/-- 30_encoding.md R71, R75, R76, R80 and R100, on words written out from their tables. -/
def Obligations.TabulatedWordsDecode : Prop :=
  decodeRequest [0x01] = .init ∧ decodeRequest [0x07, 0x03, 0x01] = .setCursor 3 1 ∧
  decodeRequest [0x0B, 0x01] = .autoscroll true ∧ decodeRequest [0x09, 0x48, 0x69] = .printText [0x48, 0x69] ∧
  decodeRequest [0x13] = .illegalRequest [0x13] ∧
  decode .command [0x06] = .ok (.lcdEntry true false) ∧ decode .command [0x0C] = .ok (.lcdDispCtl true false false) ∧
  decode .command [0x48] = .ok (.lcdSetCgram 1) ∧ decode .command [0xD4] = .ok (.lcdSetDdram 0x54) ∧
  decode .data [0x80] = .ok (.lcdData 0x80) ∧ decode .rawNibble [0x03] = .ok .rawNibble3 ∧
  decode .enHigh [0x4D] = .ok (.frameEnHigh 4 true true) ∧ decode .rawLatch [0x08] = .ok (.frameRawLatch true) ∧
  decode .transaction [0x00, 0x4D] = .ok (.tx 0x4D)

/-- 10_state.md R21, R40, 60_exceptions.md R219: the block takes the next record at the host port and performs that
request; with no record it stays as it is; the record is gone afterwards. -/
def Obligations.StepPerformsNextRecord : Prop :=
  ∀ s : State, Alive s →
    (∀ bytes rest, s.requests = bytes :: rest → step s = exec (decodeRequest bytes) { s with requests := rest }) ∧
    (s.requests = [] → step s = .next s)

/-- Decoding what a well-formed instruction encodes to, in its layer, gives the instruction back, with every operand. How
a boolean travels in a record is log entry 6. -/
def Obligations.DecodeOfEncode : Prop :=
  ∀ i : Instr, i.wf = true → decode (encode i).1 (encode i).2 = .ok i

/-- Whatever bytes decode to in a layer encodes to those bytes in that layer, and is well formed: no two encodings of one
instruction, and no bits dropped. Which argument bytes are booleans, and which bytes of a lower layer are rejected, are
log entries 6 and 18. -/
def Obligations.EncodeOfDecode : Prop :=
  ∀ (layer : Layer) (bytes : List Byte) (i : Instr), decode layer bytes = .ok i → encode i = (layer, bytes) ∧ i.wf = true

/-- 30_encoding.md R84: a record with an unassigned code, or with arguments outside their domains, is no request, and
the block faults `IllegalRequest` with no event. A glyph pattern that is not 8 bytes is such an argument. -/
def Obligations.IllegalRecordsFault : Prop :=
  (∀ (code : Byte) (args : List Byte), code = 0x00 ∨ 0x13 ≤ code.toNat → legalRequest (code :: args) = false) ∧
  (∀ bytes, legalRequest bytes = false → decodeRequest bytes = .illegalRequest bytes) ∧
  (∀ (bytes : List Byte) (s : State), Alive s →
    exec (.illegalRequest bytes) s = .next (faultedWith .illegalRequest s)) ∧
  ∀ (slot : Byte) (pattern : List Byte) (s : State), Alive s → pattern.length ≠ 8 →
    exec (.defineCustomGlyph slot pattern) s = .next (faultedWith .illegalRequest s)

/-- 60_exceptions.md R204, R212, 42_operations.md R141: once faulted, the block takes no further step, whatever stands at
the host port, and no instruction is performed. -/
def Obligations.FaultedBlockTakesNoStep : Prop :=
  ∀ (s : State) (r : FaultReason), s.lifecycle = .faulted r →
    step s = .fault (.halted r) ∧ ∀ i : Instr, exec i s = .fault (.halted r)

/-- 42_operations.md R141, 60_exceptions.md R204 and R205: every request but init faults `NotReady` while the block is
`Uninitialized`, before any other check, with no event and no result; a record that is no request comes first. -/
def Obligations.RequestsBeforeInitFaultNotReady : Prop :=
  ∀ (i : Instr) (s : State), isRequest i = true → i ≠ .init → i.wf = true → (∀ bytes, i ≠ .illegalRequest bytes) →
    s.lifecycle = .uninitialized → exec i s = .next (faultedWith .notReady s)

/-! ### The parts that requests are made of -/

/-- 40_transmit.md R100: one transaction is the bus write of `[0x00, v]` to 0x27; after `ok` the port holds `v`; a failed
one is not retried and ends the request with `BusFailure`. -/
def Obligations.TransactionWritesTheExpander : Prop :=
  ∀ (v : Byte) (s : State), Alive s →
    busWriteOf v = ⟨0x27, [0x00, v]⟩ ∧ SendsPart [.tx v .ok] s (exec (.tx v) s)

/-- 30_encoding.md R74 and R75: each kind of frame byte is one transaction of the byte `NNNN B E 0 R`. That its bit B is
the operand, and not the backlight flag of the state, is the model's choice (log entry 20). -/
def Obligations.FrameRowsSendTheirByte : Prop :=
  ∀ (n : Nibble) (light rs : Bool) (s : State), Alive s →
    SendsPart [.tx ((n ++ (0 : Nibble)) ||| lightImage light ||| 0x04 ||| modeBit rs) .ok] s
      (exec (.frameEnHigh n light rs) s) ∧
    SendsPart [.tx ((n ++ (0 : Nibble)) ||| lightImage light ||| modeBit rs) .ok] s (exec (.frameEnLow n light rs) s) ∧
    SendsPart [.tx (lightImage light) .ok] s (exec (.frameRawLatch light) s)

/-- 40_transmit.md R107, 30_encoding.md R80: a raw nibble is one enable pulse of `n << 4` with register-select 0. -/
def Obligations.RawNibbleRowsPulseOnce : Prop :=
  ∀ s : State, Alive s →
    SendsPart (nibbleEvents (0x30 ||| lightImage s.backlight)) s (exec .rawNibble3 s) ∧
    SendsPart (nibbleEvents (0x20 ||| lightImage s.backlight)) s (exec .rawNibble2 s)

● **Work required**:
Please reproduce exactly the lines in the listing above from the one containing "(∀ (bytes : List" through the one containing "exec (.defineCustomGlyph slot", both included, and nothing more.

● **Result of the exercise**:
  (∀ (bytes : List Byte) (s : State), Alive s →
    exec (.illegalRequest bytes) s = .next (faultedWith .illegalRequest s)) ∧
  ∀ (slot : Byte) (pattern : List Byte) (s : State), Alive s → pattern.length ≠ 8 →
    exec (.defineCustomGlyph slot pattern) s = .next (faultedWith .illegalRequest s)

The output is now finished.